*** Material for the task
/-! ### `flagsOnPushVideo` -/

@[simp] theorem flagsOnPushVideo_mode (s : State) :
    (flagsOnPushVideo s).mode = s.mode := rfl
@[simp] theorem flagsOnPushVideo_profile (s : State) :
    (flagsOnPushVideo s).profile = s.profile := rfl
@[simp] theorem flagsOnPushVideo_pvalid (s : State) :
    (flagsOnPushVideo s).pvalid = s.pvalid := rfl
@[simp] theorem flagsOnPushVideo_frames (s : State) :
    (flagsOnPushVideo s).frames = s.frames := rfl
@[simp] theorem flagsOnPushVideo_mstate (s : State) :
    (flagsOnPushVideo s).mstate = s.mstate := rfl
@[simp] theorem flagsOnPushVideo_abytes (s : State) :
    (flagsOnPushVideo s).abytes = s.abytes := rfl
@[simp] theorem flagsOnPushVideo_naudio (s : State) :
    (flagsOnPushVideo s).naudio = s.naudio := rfl
@[simp] theorem flagsOnPushVideo_afreq (s : State) :
    (flagsOnPushVideo s).afreq = s.afreq := rfl
@[simp] theorem flagsOnPushVideo_aquant (s : State) :
    (flagsOnPushVideo s).aquant = s.aquant := rfl
@[simp] theorem flagsOnPushVideo_aspect (s : State) :
    (flagsOnPushVideo s).aspect = s.aspect := rfl
@[simp] theorem flagsOnPushVideo_recdt (s : State) :
    (flagsOnPushVideo s).recdt = s.recdt := rfl
@[simp] theorem flagsOnPushVideo_err (s : State) :
    (flagsOnPushVideo s).err = s.err := rfl
@[simp] theorem flagsOnPushVideo_vpend (s : State) :
    (flagsOnPushVideo s).vpend = true := rfl
@[simp] theorem flagsOnPushVideo_vovr (s : State) :
    (flagsOnPushVideo s).vovr = (s.vovr || s.vpend) := rfl
@[simp] theorem flagsOnPushVideo_aovf (s : State) :
    (flagsOnPushVideo s).aovf = s.aovf := rfl
@[simp] theorem flagsOnPushVideo_vbuf (s : State) :
    (flagsOnPushVideo s).vbuf = s.vbuf := rfl
@[simp] theorem flagsOnPushVideo_framebuf (s : State) :
    (flagsOnPushVideo s).framebuf = s.framebuf := rfl
@[simp] theorem flagsOnPushVideo_fifo0 (s : State) :
    (flagsOnPushVideo s).fifo0 = s.fifo0 := rfl
@[simp] theorem flagsOnPushVideo_fifo1 (s : State) :
    (flagsOnPushVideo s).fifo1 = s.fifo1 := rfl
@[simp] theorem flagsOnPushVideo_opc (s : State) :
    (flagsOnPushVideo s).opc = s.opc := rfl
@[simp] theorem flagsOnPushVideo_opA (s : State) :
    (flagsOnPushVideo s).opA = s.opA := rfl
@[simp] theorem flagsOnPushVideo_opB (s : State) :
    (flagsOnPushVideo s).opB = s.opB := rfl
@[simp] theorem flagsOnPushVideo_len (s : State) :
    (flagsOnPushVideo s).len = s.len := rfl
@[simp] theorem flagsOnPushVideo_pay (s : State) :
    (flagsOnPushVideo s).pay = s.pay := rfl
@[simp] theorem flagsOnPushVideo_response (s : State) :
    (flagsOnPushVideo s).response = s.response := rfl
@[simp] theorem flagsOnPushVideo_inbox (s : State) :
    (flagsOnPushVideo s).inbox = s.inbox := rfl

/-! ### `flagsOnFifoFull` -/

@[simp] theorem flagsOnFifoFull_mode (s : State) :
    (flagsOnFifoFull s).mode = s.mode := rfl
@[simp] theorem flagsOnFifoFull_profile (s : State) :
    (flagsOnFifoFull s).profile = s.profile := rfl
@[simp] theorem flagsOnFifoFull_pvalid (s : State) :
    (flagsOnFifoFull s).pvalid = s.pvalid := rfl
@[simp] theorem flagsOnFifoFull_frames (s : State) :
    (flagsOnFifoFull s).frames = s.frames := rfl
@[simp] theorem flagsOnFifoFull_mstate (s : State) :
    (flagsOnFifoFull s).mstate = s.mstate := rfl
@[simp] theorem flagsOnFifoFull_abytes (s : State) :
    (flagsOnFifoFull s).abytes = s.abytes := rfl
@[simp] theorem flagsOnFifoFull_naudio (s : State) :
    (flagsOnFifoFull s).naudio = s.naudio := rfl
@[simp] theorem flagsOnFifoFull_afreq (s : State) :
    (flagsOnFifoFull s).afreq = s.afreq := rfl
@[simp] theorem flagsOnFifoFull_aquant (s : State) :
    (flagsOnFifoFull s).aquant = s.aquant := rfl
@[simp] theorem flagsOnFifoFull_aspect (s : State) :
    (flagsOnFifoFull s).aspect = s.aspect := rfl
@[simp] theorem flagsOnFifoFull_recdt (s : State) :
    (flagsOnFifoFull s).recdt = s.recdt := rfl
@[simp] theorem flagsOnFifoFull_err (s : State) :
    (flagsOnFifoFull s).err = s.err := rfl
@[simp] theorem flagsOnFifoFull_vpend (s : State) :
    (flagsOnFifoFull s).vpend = s.vpend := rfl
@[simp] theorem flagsOnFifoFull_vovr (s : State) :
    (flagsOnFifoFull s).vovr = s.vovr := rfl
@[simp] theorem flagsOnFifoFull_aovf (s : State) :
    (flagsOnFifoFull s).aovf = true := rfl
@[simp] theorem flagsOnFifoFull_vbuf (s : State) :
    (flagsOnFifoFull s).vbuf = s.vbuf := rfl
@[simp] theorem flagsOnFifoFull_framebuf (s : State) :
    (flagsOnFifoFull s).framebuf = s.framebuf := rfl
@[simp] theorem flagsOnFifoFull_fifo0 (s : State) :
    (flagsOnFifoFull s).fifo0 = s.fifo0 := rfl
@[simp] theorem flagsOnFifoFull_fifo1 (s : State) :
    (flagsOnFifoFull s).fifo1 = s.fifo1 := rfl
@[simp] theorem flagsOnFifoFull_opc (s : State) :
    (flagsOnFifoFull s).opc = s.opc := rfl
@[simp] theorem flagsOnFifoFull_opA (s : State) :
    (flagsOnFifoFull s).opA = s.opA := rfl
@[simp] theorem flagsOnFifoFull_opB (s : State) :
    (flagsOnFifoFull s).opB = s.opB := rfl
@[simp] theorem flagsOnFifoFull_len (s : State) :
    (flagsOnFifoFull s).len = s.len := rfl
@[simp] theorem flagsOnFifoFull_pay (s : State) :
    (flagsOnFifoFull s).pay = s.pay := rfl
@[simp] theorem flagsOnFifoFull_response (s : State) :
    (flagsOnFifoFull s).response = s.response := rfl
@[simp] theorem flagsOnFifoFull_inbox (s : State) :
    (flagsOnFifoFull s).inbox = s.inbox := rfl

/-! ### `fifoWrite` -/

@[simp] theorem fifoWrite_mode (s : State) (i : Nat) (x : List Byte) :
    (fifoWrite s i x).mode = s.mode := by unfold fifoWrite; split <;> rfl
@[simp] theorem fifoWrite_profile (s : State) (i : Nat) (x : List Byte) :
    (fifoWrite s i x).profile = s.profile := by unfold fifoWrite; split <;> rfl
@[simp] theorem fifoWrite_pvalid (s : State) (i : Nat) (x : List Byte) :
    (fifoWrite s i x).pvalid = s.pvalid := by unfold fifoWrite; split <;> rfl
@[simp] theorem fifoWrite_frames (s : State) (i : Nat) (x : List Byte) :
    (fifoWrite s i x).frames = s.frames := by unfold fifoWrite; split <;> rfl
@[simp] theorem fifoWrite_mstate (s : State) (i : Nat) (x : List Byte) :
    (fifoWrite s i x).mstate = s.mstate := by unfold fifoWrite; split <;> rfl
@[simp] theorem fifoWrite_abytes (s : State) (i : Nat) (x : List Byte) :
    (fifoWrite s i x).abytes = s.abytes := by unfold fifoWrite; split <;> rfl
@[simp] theorem fifoWrite_naudio (s : State) (i : Nat) (x : List Byte) :
    (fifoWrite s i x).naudio = s.naudio := by unfold fifoWrite; split <;> rfl
@[simp] theorem fifoWrite_afreq (s : State) (i : Nat) (x : List Byte) :
    (fifoWrite s i x).afreq = s.afreq := by unfold fifoWrite; split <;> rfl
@[simp] theorem fifoWrite_aquant (s : State) (i : Nat) (x : List Byte) :
    (fifoWrite s i x).aquant = s.aquant := by unfold fifoWrite; split <;> rfl
@[simp] theorem fifoWrite_aspect (s : State) (i : Nat) (x : List Byte) :
    (fifoWrite s i x).aspect = s.aspect := by unfold fifoWrite; split <;> rfl
@[simp] theorem fifoWrite_recdt (s : State) (i : Nat) (x : List Byte) :
    (fifoWrite s i x).recdt = s.recdt := by unfold fifoWrite; split <;> rfl
@[simp] theorem fifoWrite_err (s : State) (i : Nat) (x : List Byte) :
    (fifoWrite s i x).err = s.err := by unfold fifoWrite; split <;> rfl
@[simp] theorem fifoWrite_vpend (s : State) (i : Nat) (x : List Byte) :
    (fifoWrite s i x).vpend = s.vpend := by unfold fifoWrite; split <;> rfl
@[simp] theorem fifoWrite_vovr (s : State) (i : Nat) (x : List Byte) :
    (fifoWrite s i x).vovr = s.vovr := by unfold fifoWrite; split <;> rfl
@[simp] theorem fifoWrite_aovf (s : State) (i : Nat) (x : List Byte) :
    (fifoWrite s i x).aovf = s.aovf := by unfold fifoWrite; split <;> rfl
@[simp] theorem fifoWrite_vbuf (s : State) (i : Nat) (x : List Byte) :
    (fifoWrite s i x).vbuf = s.vbuf := by unfold fifoWrite; split <;> rfl
@[simp] theorem fifoWrite_framebuf (s : State) (i : Nat) (x : List Byte) :
    (fifoWrite s i x).framebuf = s.framebuf := by unfold fifoWrite; split <;> rfl
@[simp] theorem fifoWrite_fifo0 (s : State) (i : Nat) (x : List Byte) :
    (fifoWrite s i x).fifo0 = if i = 0 then s.fifo0 ++ x else s.fifo0 := by unfold fifoWrite; split <;> rfl
@[simp] theorem fifoWrite_fifo1 (s : State) (i : Nat) (x : List Byte) :
    (fifoWrite s i x).fifo1 = if i = 0 then s.fifo1 else s.fifo1 ++ x := by unfold fifoWrite; split <;> rfl
@[simp] theorem fifoWrite_opc (s : State) (i : Nat) (x : List Byte) :
    (fifoWrite s i x).opc = s.opc := by unfold fifoWrite; split <;> rfl
@[simp] theorem fifoWrite_opA (s : State) (i : Nat) (x : List Byte) :
    (fifoWrite s i x).opA = s.opA := by unfold fifoWrite; split <;> rfl
@[simp] theorem fifoWrite_opB (s : State) (i : Nat) (x : List Byte) :
    (fifoWrite s i x).opB = s.opB := by unfold fifoWrite; split <;> rfl
@[simp] theorem fifoWrite_len (s : State) (i : Nat) (x : List Byte) :
    (fifoWrite s i x).len = s.len := by unfold fifoWrite; split <;> rfl
@[simp] theorem fifoWrite_pay (s : State) (i : Nat) (x : List Byte) :
    (fifoWrite s i x).pay = s.pay := by unfold fifoWrite; split <;> rfl
@[simp] theorem fifoWrite_response (s : State) (i : Nat) (x : List Byte) :
    (fifoWrite s i x).response = s.response := by unfold fifoWrite; split <;> rfl
@[simp] theorem fifoWrite_inbox (s : State) (i : Nat) (x : List Byte) :
    (fifoWrite s i x).inbox = s.inbox := by unfold fifoWrite; split <;> rfl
******
## [Description of the task]
Given the records above, reproduce precisely and only the lines between the line holding "(flagsOnPushVideo s).opA = s.opA := rfl" and the line holding "theorem flagsOnPushVideo_inbox (s", inclusive.

## [Answer box]
    (flagsOnPushVideo s).opA = s.opA := rfl
@[simp] theorem flagsOnPushVideo_opB (s : State) :
    (flagsOnPushVideo s).opB = s.opB := rfl
@[simp] theorem flagsOnPushVideo_len (s : State) :
    (flagsOnPushVideo s).len = s.len := rfl
@[simp] theorem flagsOnPushVideo_pay (s : State) :
    (flagsOnPushVideo s).pay = s.pay := rfl
@[simp] theorem flagsOnPushVideo_response (s : State) :
    (flagsOnPushVideo s).response = s.response := rfl
@[simp] theorem flagsOnPushVideo_inbox (s : State) :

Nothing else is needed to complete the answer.